_INSTRUCTIONS TO FOLLOW_
Would you please copy the part of the material below that opens with the line containing "(s.refuse m).input = s.input := rfl" and closes with the line containing "(s.record ev).seq = s.seq := rfl"? Copy it exactly, and only it.

MATERIAL TO PROCESS Block Start

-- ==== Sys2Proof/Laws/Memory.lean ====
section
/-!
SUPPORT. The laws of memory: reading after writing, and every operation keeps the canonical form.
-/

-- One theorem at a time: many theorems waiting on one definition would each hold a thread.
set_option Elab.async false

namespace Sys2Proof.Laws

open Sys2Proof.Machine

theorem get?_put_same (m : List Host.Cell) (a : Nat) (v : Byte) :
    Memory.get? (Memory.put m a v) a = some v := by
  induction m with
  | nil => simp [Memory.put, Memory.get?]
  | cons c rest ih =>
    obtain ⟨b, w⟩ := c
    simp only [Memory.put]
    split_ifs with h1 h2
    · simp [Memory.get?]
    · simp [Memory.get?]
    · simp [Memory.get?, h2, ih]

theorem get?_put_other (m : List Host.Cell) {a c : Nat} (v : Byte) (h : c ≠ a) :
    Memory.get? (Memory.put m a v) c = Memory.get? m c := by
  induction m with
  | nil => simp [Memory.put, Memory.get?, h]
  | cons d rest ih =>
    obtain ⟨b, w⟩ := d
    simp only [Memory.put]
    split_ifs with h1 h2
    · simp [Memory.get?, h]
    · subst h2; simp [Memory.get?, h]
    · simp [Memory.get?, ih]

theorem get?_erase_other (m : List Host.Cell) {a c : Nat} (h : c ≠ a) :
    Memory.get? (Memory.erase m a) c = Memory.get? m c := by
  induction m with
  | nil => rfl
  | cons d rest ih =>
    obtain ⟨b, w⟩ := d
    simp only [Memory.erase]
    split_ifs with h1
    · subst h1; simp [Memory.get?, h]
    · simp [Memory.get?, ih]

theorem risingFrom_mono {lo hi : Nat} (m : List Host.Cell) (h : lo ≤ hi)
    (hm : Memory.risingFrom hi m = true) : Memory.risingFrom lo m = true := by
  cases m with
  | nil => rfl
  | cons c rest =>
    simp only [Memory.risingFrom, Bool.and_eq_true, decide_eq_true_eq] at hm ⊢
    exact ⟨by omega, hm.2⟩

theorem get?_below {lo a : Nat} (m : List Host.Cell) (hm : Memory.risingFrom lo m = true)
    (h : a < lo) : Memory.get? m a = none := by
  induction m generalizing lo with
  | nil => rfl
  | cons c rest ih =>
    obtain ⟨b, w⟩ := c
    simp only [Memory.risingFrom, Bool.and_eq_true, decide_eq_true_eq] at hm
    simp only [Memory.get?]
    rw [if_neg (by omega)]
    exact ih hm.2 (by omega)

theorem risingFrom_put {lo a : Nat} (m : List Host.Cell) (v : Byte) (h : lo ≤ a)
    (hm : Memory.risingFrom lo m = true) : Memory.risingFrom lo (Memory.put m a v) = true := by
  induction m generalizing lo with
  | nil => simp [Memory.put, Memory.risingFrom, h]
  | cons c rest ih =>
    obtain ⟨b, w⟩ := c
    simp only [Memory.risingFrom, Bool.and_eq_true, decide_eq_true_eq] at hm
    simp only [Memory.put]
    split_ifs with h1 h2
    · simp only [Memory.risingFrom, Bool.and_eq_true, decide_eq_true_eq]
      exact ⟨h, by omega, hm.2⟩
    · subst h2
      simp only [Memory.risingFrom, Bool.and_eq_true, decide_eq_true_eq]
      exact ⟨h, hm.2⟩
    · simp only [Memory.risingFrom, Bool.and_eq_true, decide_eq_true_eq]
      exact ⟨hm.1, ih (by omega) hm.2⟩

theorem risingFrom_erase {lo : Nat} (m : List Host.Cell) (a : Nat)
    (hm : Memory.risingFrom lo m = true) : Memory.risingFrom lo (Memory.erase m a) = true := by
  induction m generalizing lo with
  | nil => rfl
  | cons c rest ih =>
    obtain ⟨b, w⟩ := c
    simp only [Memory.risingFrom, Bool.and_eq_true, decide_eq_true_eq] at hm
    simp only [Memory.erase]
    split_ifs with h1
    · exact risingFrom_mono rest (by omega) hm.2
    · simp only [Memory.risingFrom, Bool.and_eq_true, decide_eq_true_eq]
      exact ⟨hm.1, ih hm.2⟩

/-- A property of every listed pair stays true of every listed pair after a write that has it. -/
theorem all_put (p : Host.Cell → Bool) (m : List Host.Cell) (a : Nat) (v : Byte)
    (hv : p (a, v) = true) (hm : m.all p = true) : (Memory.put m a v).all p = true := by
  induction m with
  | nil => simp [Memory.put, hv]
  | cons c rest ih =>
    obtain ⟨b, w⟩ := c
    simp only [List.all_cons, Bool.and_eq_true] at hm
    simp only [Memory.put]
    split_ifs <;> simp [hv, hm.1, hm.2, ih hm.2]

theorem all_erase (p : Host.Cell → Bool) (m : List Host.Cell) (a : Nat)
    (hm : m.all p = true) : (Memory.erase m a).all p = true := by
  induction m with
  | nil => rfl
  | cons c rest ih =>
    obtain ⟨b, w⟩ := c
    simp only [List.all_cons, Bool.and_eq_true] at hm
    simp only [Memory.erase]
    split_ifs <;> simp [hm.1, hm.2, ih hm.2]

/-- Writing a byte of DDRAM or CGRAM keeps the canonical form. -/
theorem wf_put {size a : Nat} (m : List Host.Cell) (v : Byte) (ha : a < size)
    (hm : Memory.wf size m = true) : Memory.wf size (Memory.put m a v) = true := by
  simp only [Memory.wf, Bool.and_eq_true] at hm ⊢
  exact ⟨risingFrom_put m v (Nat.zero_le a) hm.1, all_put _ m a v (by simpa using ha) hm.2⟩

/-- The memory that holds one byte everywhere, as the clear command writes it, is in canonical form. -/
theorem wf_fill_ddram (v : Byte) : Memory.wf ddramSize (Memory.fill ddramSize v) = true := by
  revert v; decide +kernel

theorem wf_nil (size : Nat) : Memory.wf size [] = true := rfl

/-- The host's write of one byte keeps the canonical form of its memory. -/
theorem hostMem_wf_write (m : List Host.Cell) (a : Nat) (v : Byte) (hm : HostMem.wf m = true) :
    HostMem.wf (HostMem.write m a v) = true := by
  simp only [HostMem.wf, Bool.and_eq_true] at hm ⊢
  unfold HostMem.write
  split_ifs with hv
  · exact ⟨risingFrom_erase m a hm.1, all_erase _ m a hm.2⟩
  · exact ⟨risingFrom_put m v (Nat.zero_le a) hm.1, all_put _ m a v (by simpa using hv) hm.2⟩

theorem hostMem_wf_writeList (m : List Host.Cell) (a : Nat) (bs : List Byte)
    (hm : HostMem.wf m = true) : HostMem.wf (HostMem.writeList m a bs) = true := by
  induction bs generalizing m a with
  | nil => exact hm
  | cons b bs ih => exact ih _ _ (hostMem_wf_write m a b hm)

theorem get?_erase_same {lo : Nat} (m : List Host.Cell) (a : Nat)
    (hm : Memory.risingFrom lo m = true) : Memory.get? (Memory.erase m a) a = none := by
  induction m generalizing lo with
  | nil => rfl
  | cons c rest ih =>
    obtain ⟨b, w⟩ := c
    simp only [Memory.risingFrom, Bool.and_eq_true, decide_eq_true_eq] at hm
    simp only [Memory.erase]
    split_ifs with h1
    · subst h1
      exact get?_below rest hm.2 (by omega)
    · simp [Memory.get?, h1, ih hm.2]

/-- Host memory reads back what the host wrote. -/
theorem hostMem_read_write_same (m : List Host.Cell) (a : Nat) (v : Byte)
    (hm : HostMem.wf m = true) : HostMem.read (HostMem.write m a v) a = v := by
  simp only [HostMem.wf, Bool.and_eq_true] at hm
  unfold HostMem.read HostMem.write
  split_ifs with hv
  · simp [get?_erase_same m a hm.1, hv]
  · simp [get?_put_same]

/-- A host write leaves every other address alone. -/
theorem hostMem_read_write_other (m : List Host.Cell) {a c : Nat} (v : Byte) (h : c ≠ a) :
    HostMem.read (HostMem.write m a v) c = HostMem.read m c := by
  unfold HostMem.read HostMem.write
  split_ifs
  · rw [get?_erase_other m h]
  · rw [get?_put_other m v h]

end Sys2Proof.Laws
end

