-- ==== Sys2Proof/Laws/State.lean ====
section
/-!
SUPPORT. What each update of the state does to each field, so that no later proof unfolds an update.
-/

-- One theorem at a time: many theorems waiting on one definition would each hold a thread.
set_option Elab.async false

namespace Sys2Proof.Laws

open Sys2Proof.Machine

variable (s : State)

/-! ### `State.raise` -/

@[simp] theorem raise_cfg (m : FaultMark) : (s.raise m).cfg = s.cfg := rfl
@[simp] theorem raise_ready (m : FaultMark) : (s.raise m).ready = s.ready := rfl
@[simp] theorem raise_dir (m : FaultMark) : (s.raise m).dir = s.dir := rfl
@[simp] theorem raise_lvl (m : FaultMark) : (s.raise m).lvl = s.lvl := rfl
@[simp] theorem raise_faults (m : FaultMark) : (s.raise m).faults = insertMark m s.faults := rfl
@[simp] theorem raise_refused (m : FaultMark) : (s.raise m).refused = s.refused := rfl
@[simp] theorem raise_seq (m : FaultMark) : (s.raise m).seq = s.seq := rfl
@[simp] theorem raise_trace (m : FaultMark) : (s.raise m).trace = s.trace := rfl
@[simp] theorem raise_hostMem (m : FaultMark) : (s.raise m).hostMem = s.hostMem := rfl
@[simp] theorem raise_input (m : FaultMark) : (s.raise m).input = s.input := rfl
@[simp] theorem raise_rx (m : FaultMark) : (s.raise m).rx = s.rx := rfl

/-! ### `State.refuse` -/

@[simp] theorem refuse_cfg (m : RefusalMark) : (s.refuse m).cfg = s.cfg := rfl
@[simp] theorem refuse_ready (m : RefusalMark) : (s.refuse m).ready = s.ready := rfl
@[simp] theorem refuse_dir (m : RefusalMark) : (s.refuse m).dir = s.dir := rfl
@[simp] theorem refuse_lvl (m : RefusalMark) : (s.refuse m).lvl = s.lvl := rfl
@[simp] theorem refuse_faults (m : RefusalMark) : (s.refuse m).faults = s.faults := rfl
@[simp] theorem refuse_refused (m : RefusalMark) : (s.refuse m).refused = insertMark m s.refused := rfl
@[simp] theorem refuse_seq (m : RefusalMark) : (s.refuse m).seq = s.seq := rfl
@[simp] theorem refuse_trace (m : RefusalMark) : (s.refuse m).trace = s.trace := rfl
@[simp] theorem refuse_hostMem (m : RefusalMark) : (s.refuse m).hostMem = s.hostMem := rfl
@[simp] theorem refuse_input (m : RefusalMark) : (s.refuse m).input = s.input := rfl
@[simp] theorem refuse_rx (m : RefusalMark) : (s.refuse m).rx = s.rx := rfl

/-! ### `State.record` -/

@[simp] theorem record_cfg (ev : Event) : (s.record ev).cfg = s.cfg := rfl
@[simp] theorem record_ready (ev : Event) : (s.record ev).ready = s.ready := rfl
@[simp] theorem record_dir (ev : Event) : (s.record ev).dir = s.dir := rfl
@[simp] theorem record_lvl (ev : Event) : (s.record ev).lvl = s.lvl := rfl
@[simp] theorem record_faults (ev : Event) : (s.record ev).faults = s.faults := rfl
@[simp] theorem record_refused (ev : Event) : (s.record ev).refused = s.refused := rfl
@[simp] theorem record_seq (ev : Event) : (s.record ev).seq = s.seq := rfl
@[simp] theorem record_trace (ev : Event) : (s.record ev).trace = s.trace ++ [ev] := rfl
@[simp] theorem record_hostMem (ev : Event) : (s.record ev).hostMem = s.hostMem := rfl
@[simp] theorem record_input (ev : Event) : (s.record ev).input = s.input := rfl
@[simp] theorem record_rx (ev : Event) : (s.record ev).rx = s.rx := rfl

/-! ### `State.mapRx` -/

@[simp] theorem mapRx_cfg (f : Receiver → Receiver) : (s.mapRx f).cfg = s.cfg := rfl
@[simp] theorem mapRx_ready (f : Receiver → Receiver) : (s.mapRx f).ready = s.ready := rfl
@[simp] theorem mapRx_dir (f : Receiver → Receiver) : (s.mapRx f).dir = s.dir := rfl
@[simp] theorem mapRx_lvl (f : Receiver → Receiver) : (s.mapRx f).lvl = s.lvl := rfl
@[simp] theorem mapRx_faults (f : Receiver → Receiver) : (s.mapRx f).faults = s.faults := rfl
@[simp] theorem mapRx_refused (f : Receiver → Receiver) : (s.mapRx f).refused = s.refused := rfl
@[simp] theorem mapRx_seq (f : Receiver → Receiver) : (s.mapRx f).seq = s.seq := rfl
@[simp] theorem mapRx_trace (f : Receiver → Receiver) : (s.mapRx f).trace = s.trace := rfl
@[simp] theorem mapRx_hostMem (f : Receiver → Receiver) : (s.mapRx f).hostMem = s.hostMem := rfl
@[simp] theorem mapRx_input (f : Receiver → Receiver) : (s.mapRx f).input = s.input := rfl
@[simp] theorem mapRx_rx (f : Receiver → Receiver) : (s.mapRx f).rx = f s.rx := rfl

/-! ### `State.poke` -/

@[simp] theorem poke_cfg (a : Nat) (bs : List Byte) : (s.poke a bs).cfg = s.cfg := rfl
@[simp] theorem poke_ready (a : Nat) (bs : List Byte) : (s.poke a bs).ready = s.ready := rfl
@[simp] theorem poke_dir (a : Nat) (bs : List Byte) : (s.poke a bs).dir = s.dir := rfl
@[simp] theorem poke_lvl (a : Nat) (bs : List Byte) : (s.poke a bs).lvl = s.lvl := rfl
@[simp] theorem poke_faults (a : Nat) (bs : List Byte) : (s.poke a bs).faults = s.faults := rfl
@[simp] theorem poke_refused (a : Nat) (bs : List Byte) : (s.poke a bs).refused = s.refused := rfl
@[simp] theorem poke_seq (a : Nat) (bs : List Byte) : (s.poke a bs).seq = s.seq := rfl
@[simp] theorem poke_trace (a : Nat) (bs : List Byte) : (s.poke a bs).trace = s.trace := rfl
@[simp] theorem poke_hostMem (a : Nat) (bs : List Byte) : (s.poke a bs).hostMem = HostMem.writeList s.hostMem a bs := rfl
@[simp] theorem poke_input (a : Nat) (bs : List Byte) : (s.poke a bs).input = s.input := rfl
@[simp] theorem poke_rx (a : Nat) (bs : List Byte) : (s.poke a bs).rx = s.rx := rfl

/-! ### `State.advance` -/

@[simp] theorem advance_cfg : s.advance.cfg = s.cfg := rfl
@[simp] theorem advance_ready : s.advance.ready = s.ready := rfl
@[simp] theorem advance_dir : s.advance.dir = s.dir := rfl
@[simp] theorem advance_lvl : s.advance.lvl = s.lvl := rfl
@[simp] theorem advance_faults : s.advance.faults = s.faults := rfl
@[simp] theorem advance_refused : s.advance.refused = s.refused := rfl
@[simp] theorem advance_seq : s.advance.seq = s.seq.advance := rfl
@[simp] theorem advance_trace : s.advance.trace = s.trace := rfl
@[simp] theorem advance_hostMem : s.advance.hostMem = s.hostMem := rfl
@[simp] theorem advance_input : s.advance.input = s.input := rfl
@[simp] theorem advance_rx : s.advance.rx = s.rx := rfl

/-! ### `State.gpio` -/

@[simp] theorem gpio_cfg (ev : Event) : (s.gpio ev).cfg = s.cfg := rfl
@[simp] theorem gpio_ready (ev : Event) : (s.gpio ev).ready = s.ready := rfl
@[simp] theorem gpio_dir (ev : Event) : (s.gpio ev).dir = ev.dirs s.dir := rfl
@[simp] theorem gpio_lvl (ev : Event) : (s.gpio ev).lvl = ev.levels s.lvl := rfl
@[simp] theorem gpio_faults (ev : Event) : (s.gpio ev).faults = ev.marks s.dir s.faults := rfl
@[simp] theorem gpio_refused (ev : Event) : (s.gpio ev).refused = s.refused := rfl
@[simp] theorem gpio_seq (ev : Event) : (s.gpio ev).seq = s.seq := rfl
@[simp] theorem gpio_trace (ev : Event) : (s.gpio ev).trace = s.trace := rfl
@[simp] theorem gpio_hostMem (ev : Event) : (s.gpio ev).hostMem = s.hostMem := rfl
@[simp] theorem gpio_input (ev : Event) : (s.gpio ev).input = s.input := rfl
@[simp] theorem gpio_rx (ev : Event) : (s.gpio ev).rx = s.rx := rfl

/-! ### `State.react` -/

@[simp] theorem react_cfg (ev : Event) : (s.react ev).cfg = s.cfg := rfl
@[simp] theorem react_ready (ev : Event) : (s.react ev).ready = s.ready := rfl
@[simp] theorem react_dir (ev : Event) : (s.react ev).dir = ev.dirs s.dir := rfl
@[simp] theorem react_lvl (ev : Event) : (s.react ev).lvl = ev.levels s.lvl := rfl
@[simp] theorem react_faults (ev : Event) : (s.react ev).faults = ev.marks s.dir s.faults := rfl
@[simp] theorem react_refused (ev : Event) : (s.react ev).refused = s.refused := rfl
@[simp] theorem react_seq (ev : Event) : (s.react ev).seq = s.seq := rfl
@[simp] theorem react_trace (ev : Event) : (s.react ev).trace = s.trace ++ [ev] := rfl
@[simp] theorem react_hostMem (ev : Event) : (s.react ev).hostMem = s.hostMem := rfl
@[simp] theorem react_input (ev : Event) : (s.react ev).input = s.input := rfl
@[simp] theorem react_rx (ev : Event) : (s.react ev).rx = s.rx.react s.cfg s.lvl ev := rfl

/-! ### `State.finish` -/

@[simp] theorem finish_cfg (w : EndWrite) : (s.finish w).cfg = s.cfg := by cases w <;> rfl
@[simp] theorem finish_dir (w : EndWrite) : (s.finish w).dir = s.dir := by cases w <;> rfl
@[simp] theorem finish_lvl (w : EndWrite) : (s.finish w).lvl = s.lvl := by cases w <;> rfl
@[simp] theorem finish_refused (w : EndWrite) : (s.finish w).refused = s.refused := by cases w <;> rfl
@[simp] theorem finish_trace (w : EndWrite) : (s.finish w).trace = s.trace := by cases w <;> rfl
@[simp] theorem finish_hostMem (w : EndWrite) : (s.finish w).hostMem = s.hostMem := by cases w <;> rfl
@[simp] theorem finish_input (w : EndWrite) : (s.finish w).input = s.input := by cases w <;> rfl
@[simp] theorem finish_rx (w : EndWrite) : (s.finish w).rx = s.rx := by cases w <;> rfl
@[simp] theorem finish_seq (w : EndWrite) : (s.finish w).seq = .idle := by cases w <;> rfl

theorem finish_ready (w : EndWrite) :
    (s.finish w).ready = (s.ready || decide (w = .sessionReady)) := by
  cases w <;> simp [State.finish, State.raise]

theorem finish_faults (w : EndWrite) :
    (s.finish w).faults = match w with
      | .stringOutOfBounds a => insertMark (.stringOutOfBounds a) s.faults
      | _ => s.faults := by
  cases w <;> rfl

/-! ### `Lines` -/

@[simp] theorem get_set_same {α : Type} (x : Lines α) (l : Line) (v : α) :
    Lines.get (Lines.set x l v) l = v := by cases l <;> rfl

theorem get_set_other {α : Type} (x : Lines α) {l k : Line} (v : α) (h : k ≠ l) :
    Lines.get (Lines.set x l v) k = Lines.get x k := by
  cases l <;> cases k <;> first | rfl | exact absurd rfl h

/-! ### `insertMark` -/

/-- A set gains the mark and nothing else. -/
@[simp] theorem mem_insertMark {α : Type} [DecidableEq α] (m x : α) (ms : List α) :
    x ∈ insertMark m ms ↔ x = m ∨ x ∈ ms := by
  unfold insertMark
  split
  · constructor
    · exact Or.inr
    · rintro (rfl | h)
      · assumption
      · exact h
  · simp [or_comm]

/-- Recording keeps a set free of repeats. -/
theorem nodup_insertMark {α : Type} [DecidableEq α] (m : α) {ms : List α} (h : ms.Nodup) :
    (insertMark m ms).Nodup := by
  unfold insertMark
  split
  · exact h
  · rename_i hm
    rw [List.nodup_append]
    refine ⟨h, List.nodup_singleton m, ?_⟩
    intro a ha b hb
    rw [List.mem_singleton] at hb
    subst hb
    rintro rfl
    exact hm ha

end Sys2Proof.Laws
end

MATERIAL TO PROCESS Block End

_ANSWER SECTION_
@[simp] theorem refuse_input (m : RefusalMark) : (s.refuse m).input = s.input := rfl
@[simp] theorem refuse_rx (m : RefusalMark) : (s.refuse m).rx = s.rx := rfl

/-! ### `State.record` -/

@[simp] theorem record_cfg (ev : Event) : (s.record ev).cfg = s.cfg := rfl
@[simp] theorem record_ready (ev : Event) : (s.record ev).ready = s.ready := rfl
@[simp] theorem record_dir (ev : Event) : (s.record ev).dir = s.dir := rfl
@[simp] theorem record_lvl (ev : Event) : (s.record ev).lvl = s.lvl := rfl
@[simp] theorem record_faults (ev : Event) : (s.record ev).faults = s.faults := rfl
@[simp] theorem record_refused (ev : Event) : (s.record ev).refused = s.refused := rfl
@[simp] theorem record_seq (ev : Event) : (s.record ev).seq = s.seq := rfl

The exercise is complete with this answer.